On Future Language vs R
Thanks David and Martyn for the link to Ihaka’s great paper on R-like lisp-based. Says things better than I could, and with an expertise on R that I haven’t. I also didn’t know about Robert Gentleman and his success at Harvard (but he *invented* the thing, not merely tuned it up).

Developing a whole new language and concept, as advocated in Ihaka’s paper and as suggested by gappy3000 would be a great leap forward, and a needed breakthrough to change the way we use computational stats. I would *love* to see that, as I personally think (as Ihaka advocates in the paper you link to) that R, as a language, is a hell of a pain [2] and I am saddened to see a lot of “Use R” books who will root its inadequate use for needs where the language hardly fits the bill — although the library does.

But R is here and in everyday use, and the matter is more of making it worth using, to its full potential. I have no special attachment to R, but any breakthrough language that would not be entirely compatible with the massive library contributed over the years would be doomed to fail to pick-up the everyday statistician—and we’re talking here about far-fetched long-term moves. Sanitary breakthrough, but harder to make happen when such an anchor is here.
I would say that R has turned into the Fortran of statistics: here to stay, anchored by the inertia that stems from its intrinsic (and widely acknowledged) merits  (I’ve been nice, I didn’t say Cobol.).

So until of the great leap forward comes (or until we make it happen as a community), I second Radford Neal‘s call for optimization of the existing core of R.

Rejoinder
As a rejoinder to the comments here, I think we need to consider separately

  1. R’s brilliant library
  2. R’s not-so-brilliant language and/or interpreter.

It seems to me from this topic that the community needs/should push for, in chronological order.

  1. First, a speed-up of R’s existing interpreter as called for by Radford Neal.  “Easy” and short-term task, by good-willing amateur coders, or, better, by solid CS people.
  2. Team-up with CS experts interested in developing computational stat-related tools.
  3. With them, get out of the now dead-ended R language and embark on a new stat framework based on an *existing*, proven, language. *Must*  be able to reuse the brilliant R library/codes brought up by the community. Failing so would fail to pick up the userbase = die in limbo.  That’s more or less what is called for by Ihaka (except for his doubts on the backward compatibility, see Section 7 of his paper).  Much harder and longer term, but worth it.

From then on
Who knows the R community enough to relay this call, and make it happen ? I’m out of my league.

Uninteresting footnotes:
[1] I have twitched several times when trying R, feeling the coding was somewhat unnatural from a CS point of view. [Mind, I twitch all the same, although on other points, with Matlab]
[2] again, I speak only out of the few tries I gave it, as I gave up using it for my everyday work, I am biased — and ignorant

Neal

13 Responses to “Julien on R shortcomings”

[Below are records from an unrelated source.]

/-- An RX packet in whose delivery a read fails (R110): the egress queue that it comes from, and the buffers filled before. -/
structure RxCut where
  queue : BitVec 14
  filled : List RxDesc
deriving DecidableEq, Repr

/-- A burst as the devices return it (R422): the x4 positions at which it is corrupted, and the PCLK edges that pass before. -/
structure BurstBack where
  pos : List (Fin 10)
  edges : Nat
deriving DecidableEq, Repr

/-- A reading of MR4 (R418): the rank, the refresh interval that it indicates in ns, and whether it indicates more than 85 °C. -/
structure Mr4Read where
  rank : Fin 2
  ns : BitVec 16
  hot : Bool
deriving DecidableEq, Repr

/-- The capabilities that R85 names. -/
inductive PciCap where
  | msix | sriov | ari | aer | flr | margining | msi | ats | pri | pasid | tph | ptm | ide | l1Substates | serialNumber
deriving DecidableEq, Repr

/-- A register or a capability of a function's configuration space that 04 names. -/
inductive CfgReg where
  | capability (c : PciCap)
  /-- Max_Payload_Size Supported, Device Control, and AER's uncorrectable error status. -/
  | maxPayload
  | devctl
  | aer
  /-- PF0's SR-IOV capability (R88). -/
  | totalVfs
  | firstVfOffset
  | vfStride
deriving DecidableEq, Repr

/-- An access of host software (R87, R550, R551): through PF1 BAR0 of a link, of `size` bytes, a write with its data or a read; or to a
word of a function's MSI-X table; or a read of a word of its pending-bit array. -/
inductive RegAcc where
  /-- The configuration space of function `f`: a read, or a write of one register. -/
  | config (f : BitVec 9) (r : CfgReg) (wr : Option W32)
  /-- `size` bytes at an offset of PF0's BAR0, PF1's BAR2 or a VF's BAR0 (R89). -/
  | bar (f : BitVec 9) (ofs : BitVec 20) (size : Nat) (wr : Option W64)
  | pf1 (h : Fin 2) (addr : BitVec 28) (size : Nat) (wr : Option W64)
  | vector (f : BitVec 9) (word : BitVec 13) (wr : Option W32)
  | pba (f : BitVec 9) (word : BitVec 6)
deriving DecidableEq, Repr

/-- A resource with an enable and a DRAINED bit (R24). -/
inductive Resource where
  | port (p : Fin 16)
  /-- Rings by kind: 0 TX, 1 RX, 2 completion, 3 control, 4 event-log. -/
  | ring (kind : Fin 5) (i : BitVec 12)
  | pool (k : Fin 64)
  | parser
  | agate
  | table (t : Fin 64)
  | orrery
  | queue (q : BitVec 12)
  | delayList (l : Fin 16)
  | egress
  | egressQueue (e : BitVec 14)
  | cpx (n : Fin 32) (u : Fin 2)
  | channel (n : Fin 32) (c : Fin 64)
  | drc
  | cluster (n : Fin 32)
deriving DecidableEq, Repr

/-! The fields of an instruction word after OP (and FN, COND, SENSE or COP, which the mnemonic fixes), by format (R303). A field that
must be 0 is kept, because a non-zero value there faults ILLEGAL. -/

/-- Format R: [25:21] RD, [20:16] RA, [15:11] RB, [4:0] SH. -/
structure FmtR where
  rd : BitVec 5
  ra : BitVec 5
  rb : BitVec 5
  sh : BitVec 5
deriving DecidableEq, Repr

/-- Format I: [25:21] RD, [20:16] RA, [15:0] IMM16. -/
structure FmtI where
  rd : BitVec 5
  ra : BitVec 5
  imm : BitVec 16
deriving DecidableEq, Repr

/-- Format U: [25:21] RD, [20:16] RA, [15:11] RB, [10:6] RC. -/
structure FmtU where
  rd : BitVec 5
  ra : BitVec 5
  rb : BitVec 5
  rc : BitVec 5
deriving DecidableEq, Repr

/-- Format UI: [25:21] RD, [20:16] RA, [15:6] IMM10. -/
structure FmtUI where
  rd : BitVec 5
  ra : BitVec 5
  imm : BitVec 10
deriving DecidableEq, Repr

/-- Format BR: [25:21] RA, [20:16] RB, [12:0] OFF13. -/
structure FmtBR where
  ra : BitVec 5
  rb : BitVec 5
  off : BitVec 13
deriving DecidableEq, Repr

/-- Format BB: [24:12] BIT, [11:0] OFF12. -/
structure FmtBB where
  bit : BitVec 13
  off : BitVec 12
deriving DecidableEq, Repr

/-- Format J: [25:0] OFF26. -/
structure FmtJ where
  off : BitVec 26
deriving DecidableEq, Repr

/-- Format BT: [21:17] R, [16] IDX, [15:13] 0, [12:0] BIT. -/
structure FmtBT where
  r : BitVec 5
  idx : Bool
  zero : BitVec 3
  bit : BitVec 13
deriving DecidableEq, Repr

/-- Format MD: [25:21] PX, [20:16] PY, [15] ACC, [14:13] TYPE, [12] SAT, [11:6] SX, [5:0] SY. -/
structure FmtMD where
  px : BitVec 5
  py : BitVec 5
  acc : Bool
  ty : BitVec 2
  sat : Bool
  sx : BitVec 6
  sy : BitVec 6
deriving DecidableEq, Repr

/-- Format X1: [25] UNIT, [24:21] LANE, [20:17] CD, [16:13] CA, [12:9] CB. -/
structure FmtX1 where
  unit : Bool
  lane : BitVec 4
  cd : BitVec 4
  ca : BitVec 4
  cb : BitVec 4
deriving DecidableEq, Repr

/-- Format X2: [25] UNIT, [24:21] LANE, [20:17] C, [16:12] G, [11:10] W, [6:0] 0. -/
structure FmtX2 where
  unit : Bool
  lane : BitVec 4
  c : BitVec 4
  g : BitVec 5
  w : BitVec 2
  zero : BitVec 7
deriving DecidableEq, Repr

/-- Format X3: [25] UNIT, [24:21] LANE, [20:17] C, [16:12] G, [11:9] 0, [5:0] 0. -/
structure FmtX3 where
  unit : Bool
  lane : BitVec 4
  c : BitVec 4
  g : BitVec 5
  mid : BitVec 3
  zero : BitVec 6
deriving DecidableEq, Repr

/-- Format X4: [25] UNIT, [24:21] LANE, [20:9] 0, [6:0] 0. -/
structure FmtX4 where
  unit : Bool
  lane : BitVec 4
  mid : BitVec 12
  zero : BitVec 7
deriving DecidableEq, Repr
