/-- A register kind; a replicated register is one kind with an index. -/
inductive RegName where
  | GLB_ID
  | GLB_FEAT0
  | GLB_FEAT1
  | GLB_FEAT2
  | GLB_FEAT3
  | GLB_CLUSTER_PRESENT
  | GLB_ASSIGNED_ID
  | GLB_SCRATCH
  | RST_CAUSE
  | RST_LOCKUP_CL
  | RST_DOM_STS
  | RST_DOM_STS_CL
  | RST_SWRST
  | RST_SWRST_CLR
  | RST_SWRST_CL
  | RST_SWRST_CL_CLR
  | RST_SWRST_CFG
  | RST_BLK_RST
  | RST_WDT_CFG
  | RST_WDT_KICK
  | RST_WDT_STS
  | RST_CLKMON_STS
  | RST_CLKMON_CNT
  | RST_PLL_STS
  | RST_MGT_PWR
  | RST_CLU_CLK
  | RST_THERM_CFG
  | RST_THERM_STS
  | RST_TS
  | RST_ELOG_CFG
  | RST_ELOG_STS
  | RST_ELOG_SEQ
  | RST_ELOG_CNT
  | RST_ERR_CNT
  | RST_SCRUB_CFG
  | RST_SCRUB_STS
  | RST_EINJ_CTL
  | RST_EINJ_ADDR
  | TIM_CTL
  | TIM_STS
  | TIM_NT
  | TIM_NT_FRAC
  | TIM_INCR
  | TIM_HOLD_TIMEOUT
  | TIM_ADJ_CTL
  | TIM_ADJ_OFFSET
  | TIM_ADJ_INTERVAL
  | TIM_PPS_IN_TS
  | TIM_CSI_TS
  | TIM_INPUT_CNT
  | TIM_PPS_OUT_CFG
  | TIM_TCMP_AT
  | TIM_TCMP_CFG
  | TIM_TCMP_PER
  | TIM_TXTS
  | TIM_TXTS_META
  | TIM_TXTS_LOST
  | TIM_EPOCH_CTL
  | TIM_EPOCH_AT
  | TIM_EPOCH_PERIOD
  | TIM_EPOCH_STS
  | TIM_EPOCH_LAST
  | TIM_EPOCH_MERGE
  | ICU_PEND_SET
  | ICU_PEND_CLR
  | ICU_MASK_SET
  | ICU_MASK_CLR
  | ICU_STS
  | ICU_RET_STS
  | ICU_DETAIL
  | ICU_ROUTE
  | ICU_TGT_CFG
  | ICU_TGT_STS
  | ICU_TGT_SUM
  | ICU_CLAIM
  | HIF_LINK_CFG
  | HIF_FN_STS
  | HIF_LINK_STS
  | HIF_FN
  | HIF_TXR_BASE
  | HIF_TXR_CFG
  | HIF_TXR_CFG2
  | HIF_TXR_STS
  | HIF_TXR_PROD
  | HIF_RXR_BASE
  | HIF_RXR_CFG
  | HIF_RXR_CFG2
  | HIF_RXR_STS
  | HIF_RXR_PROD
  | HIF_CQ_BASE
  | HIF_CQ_CFG
  | HIF_CQ_CFG2
  | HIF_CQ_STS
  | HIF_CQ_CONS
  | HIF_CQ_CFG3
  | HIF_CTR_BASE
  | HIF_CTR_CFG
  | HIF_CTR_CFG2
  | HIF_CTR_STS
  | HIF_CTR_PROD
  | HIF_EVR_BASE
  | HIF_EVR_CFG
  | HIF_EVR_CFG2
  | HIF_EVR_STS
  | HIF_EVR_CONS
  | HIF_EVR_CLASS
  | HIF_EVR_LOST
  | LPT_QUAD_CFG
  | LPT_QUAD_STS
  | LPT_CFG
  | LPT_FC
  | LPT_FC_REFRESH
  | LPT_PRI
  | LPT_STS
  | LPT_LINK
  | LPT_LINK_NT
  | LPT_LINK_CFG
  | LPT_TS_ADJ
  | LPT_MAC_LO
  | LPT_MAC_HI
  | LPT_LANE_TXEQ
  | LPT_LANE_ADAPT
  | LPT_LANE_EYE_CTL
  | LPT_LANE_EYE_RES
  | LPT_LANE_PRBS_CTL
  | LPT_LANE_PRBS_ERR
  | CRN_DRAM_CFG
  | CRN_DRAM_BASE
  | CRN_DRAM_LINK
  | CRN_ERR
  | CRN_ERR_HANDLE
  | CRN_POOL_CFG
  | CRN_POOL_SIZE
  | CRN_POOL_STS
  | CRN_REQ_POOL
  | CRN_REQ_HARD
  | CRN_REQ_XOFF
  | CRN_REQ_XON
  | CRN_REQ_STS
  | CRN_REQ_PEAK
  | CRN_CLU_CFG
  | CRN_CLU_STS
  | PRS_CTL
  | PRS_STS
  | AGT_CTL
  | AGT_STS
  | AGT_ERR
  | AGT_ERR_LOC
  | AGT_TBL_CFG
  | AGT_TBL_SIZE
  | AGT_TBL_OBLK
  | AGT_TBL_DBASE
  | AGT_TBL_CBASE
  | AGT_TBL_HB
  | AGT_TBL_AGE
  | AGT_TBL_STASH
  | AGT_TBL_GEN
  | AGT_TBL_STS
  | ORY_CTL
  | ORY_STS
  | ORY_SLOT_XOFF
  | ORY_TAG_XOFF
  | ORY_SLOTS_FREE
  | ORY_TAGS_FREE
  | ORY_POOL_STS
  | ORY_DOM_CFG
  | ORY_GATE_STS
  | ORY_DLY_BASE
  | ORY_DLY_CTL
  | ORY_DLY_STS
  | ORY_GRP_MEMBERS
  | ORY_CLU_STS
  | ORY_BPC_LINE
  | ORY_BPC_SRC
  | ORY_BPC_CFG
  | ORY_BPC_STS
  | ORY_DLY_L_CFG
  | ORY_DLY_L_STS
  | ORY_Q_CFG
  | ORY_Q_ONCHIP
  | ORY_Q_XOFF
  | ORY_Q_XON
  | ORY_Q_LIMIT
  | ORY_Q_SPILL
  | ORY_Q_SPILL_CFG
  | ORY_Q_STS
  | ORY_Q_DEPTH
  | ORY_Q_SDEPTH
  | ORY_Q_CTL
  | ORY_DOM_STS
  | EGR_CTL
  | EGR_STS
  | EGR_PORT_CFG
  | EGR_PORT_SHAPE
  | EGR_PORT_STS
  | EGR_PORT_QUEUED
  | EGR_GRP_CFG
  | EGR_GRP_SHAPE
  | EGR_MCL
  | EGR_MCM
  | EGR_Q_CFG
  | EGR_Q_DEST
  | EGR_Q_SHAPE
  | EGR_Q_LIMIT
  | EGR_Q_CLASS
  | EGR_Q_STS
  | EGR_Q_DEPTH
  | MER_CFG
  | MER_CTL
  | MER_STS
  | MER_ANCHOR
  | MER_PERIOD
  | MER_PREROLL
  | MER_SYNC
  | MER_NSLOTS
  | MER_PSEQ
  | FLT_STS
  | FLT_FORCE
  | FLT_ABN_LAST
  | FLT_ABN_CNT
  | FLT_LGRP_CLU
  | FLT_LGRP_ACC
  | FLT_SGRP_CLU
  | FLT_SGRP_ACC
  | FLT_SEM_CFG
  | FLT_SEM_STS
  | FLT_LOCK
  | DRC_CFG
  | DRC_CTL
  | DRC_STS
  | DRC_RT_CFG
  | DRC_AGE
  | DRC_DMAWIN_BASE
  | DRC_DMAWIN_SIZE
  | DRC_SCRUB
  | DRC_SCRUB_STS
  | DRC_MRW
  | DRC_TRN_CTL
  | DRC_PORT_CFG
  | DRC_PORT_STS
  | DRC_TRN_RES
  | DRC_CH_STS
  | DRC_CH_ECC
  | DRC_CH_ECC_THR
  | DRC_CH_ECC_ADDR
  | DRC_CH_DLY
  | MGT_BOOT_STS
  | MGT_BOOT_CTL
  | MGT_FW_VERSION
  | MGT_CFG
  | MGT_MEMWIN_BASE
  | MGT_FAULT_VEC
  | MGT_FAULT_DONE
  | MGT_THRCTL
  | MGT_STS
  | MGT_THR_STS
  | MGT_THR_PC
  | MGT_THR_FAULT
  | MGT_THR_DETAIL
  | DBG_ID
  | DBG_ID_ASSIGNED
  | DBG_SESSION
  | DBG_LOCK
  | DBG_CTL
  | DBG_RST
  | DBG_RST_CL
  | DBG_CHAL
  | DBG_TOKEN
  | DBG_THR_CTL
  | DBG_THR_STS
  | DBG_THR_PC
  | DBG_LMEM_SEL
  | DBG_TRC_WIN
  | DBG_OTRC_CFG
  | DBG_OTRC_STS
  | DBG_MTRC_CFG
  | DBG_MTRC_STS
  | DBG_THR_REG
  | DBG_CORE_BP
  | DBG_CORE_BPC
  | DBG_CORE_WP
  | DBG_CORE_WPC
  | DBG_TRC_CFG
  | DBG_TRC_STS
  | PIO_GPIO_OUT
  | PIO_GPIO_SET
  | PIO_GPIO_CLR
  | PIO_GPIO_OE
  | PIO_GPIO_IN
  | PIO_GPIO_PULL
  | PIO_GPIO_FN
  | PIO_SPI_CTL
  | PIO_SPI_ADDR
  | PIO_SPI_DATA
  | PIO_I2C0_CFG
  | PIO_I2C1_CTL
  | PIO_I2C1_DATA
  | GCL_CTL
  | GCL_STS
  | GCL_SUPV
  | GCL_ENTRY
  | GCL_SUPV_ENTRY
  | GCL_IMG
  | GCL_BUDGET
  | GCL_WG_WINDOW
  | GCL_THR_EN
  | GCL_THR_PRIV
  | GCL_FAULTQ_REC
  | GCL_FAULTQ_POP
  | GCL_THRCTL
  | GCL_WG_MEMBERS
  | GCL_WG_STS
  | GCL_WG_NT
  | GCL_CH_CFG
  | GCL_CH_STS
  | GCL_THR_STS
  | GCL_THR_PC
  | GCL_THR_EV
  | GCL_THR_FAULT
  | GCL_THR_DETAIL
  | CPX_CFG
  | CPX_STS
  | CPX_SLANE
  | CPX_LANE_STS
  | CPX_LANE_CTL
  | CPX_KEY_KEY
  | CPX_KEY_CTL
deriving DecidableEq, Repr

/-- Access codes of R8. -/
inductive Acc where
  | rw | ro | wo | w1c | w1s | rc
deriving DecidableEq, Repr

/-- Reset domains of R465; `aonPor` is the AON domain of registers that only power-on or brown-out clears (GLB, HIF_LINK_CFG). -/
inductive RegDom where
  | aonPor | aon | pkt | line | mem | mgt | cl
deriving DecidableEq, Repr

/-- A field: its register kind and its bit range. -/
structure Fld where
  reg : RegName
  hi : Nat
  lo : Nat
deriving DecidableEq, Repr

/-- A row of a field table; a bit no row names is RSV. -/
structure FldRow where
  fld : Fld
  acc : Acc
  rst : Nat
deriving DecidableEq, Repr

/-- A register description: BAR0 address of its first instance, replication as (count, stride) from the widest, width, domain, fields. -/
structure RegDesc where
  base : Nat
  dims : List (Nat × Nat)
  w64 : Bool
  dom : RegDom
  rows : List FldRow
deriving DecidableEq, Repr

  1. [...] Paris statisticians are recipients of the Savage award this year: Julien Cornebise (PhD from Telecom-Paristech with Eric Moulines, now at UCL in Mark Girolami’s group) is the [...]

  2. [...] lectures and meetings. Once again, this evaluation is fairly special to the local conditions. As Julien commented, this reflects more on the faculty than on the Ph.D. [...]

  3. [...] si è accesa una nuova discussione, a cui sono seguite diverse repliche, tra le quali quelle di Christian Robert, Dirk Eddelbuettel, e Andrew [...]

  4. [...] Given the directions drafted in this comment from the father of R (along with Robert Gentleman), I once again re-post this comment as a main entry to advertise more broadly its contents. (Obviously, the whole [...]

  5. Honestly, I think the chances of moving R to another langauge are slim at best.

    The real value of R is CRAN. Basically, you would need a fully functioning interpreter in the language of choice. There is little value in half of the packages working half of the time, so that means that every single oddity and quirk in R/S that accumulated over the last decades has to be reimplemented (you may be able to exclude well-defined subsets of the language, such as S4, but you still need to make very sure that you either produce the same results or produce an error).

    This is a Herculean task. R, being intended for interactive use, lets you define, redefine and modify everything at runtime (class defs, environments, function definitions, …). That is a lot of state to keep track of, and even small changes in behavior will cause hard-to-find bugs (and judging from the discussions on R-devel, the inner workings of S4 et al are not straightforward, even to the pros on the list).

    To see just how hard that is, just read some of the Perl 6 discussions (btw, its still in development after 10 years, and Perl has pretty much fallen of the radar in the during that time).

    If anything, a reverse approach may be promising:
    Ship R-3.0 with a Scala (or whatever language fits best) runtime and a seamless Scala-to-R interface, so that people can start writing their code in Scala. Optimally, add an R-to-Scala interface, so that packages written in Scala can be used by “old” R code. This is basically the third approach from the paper.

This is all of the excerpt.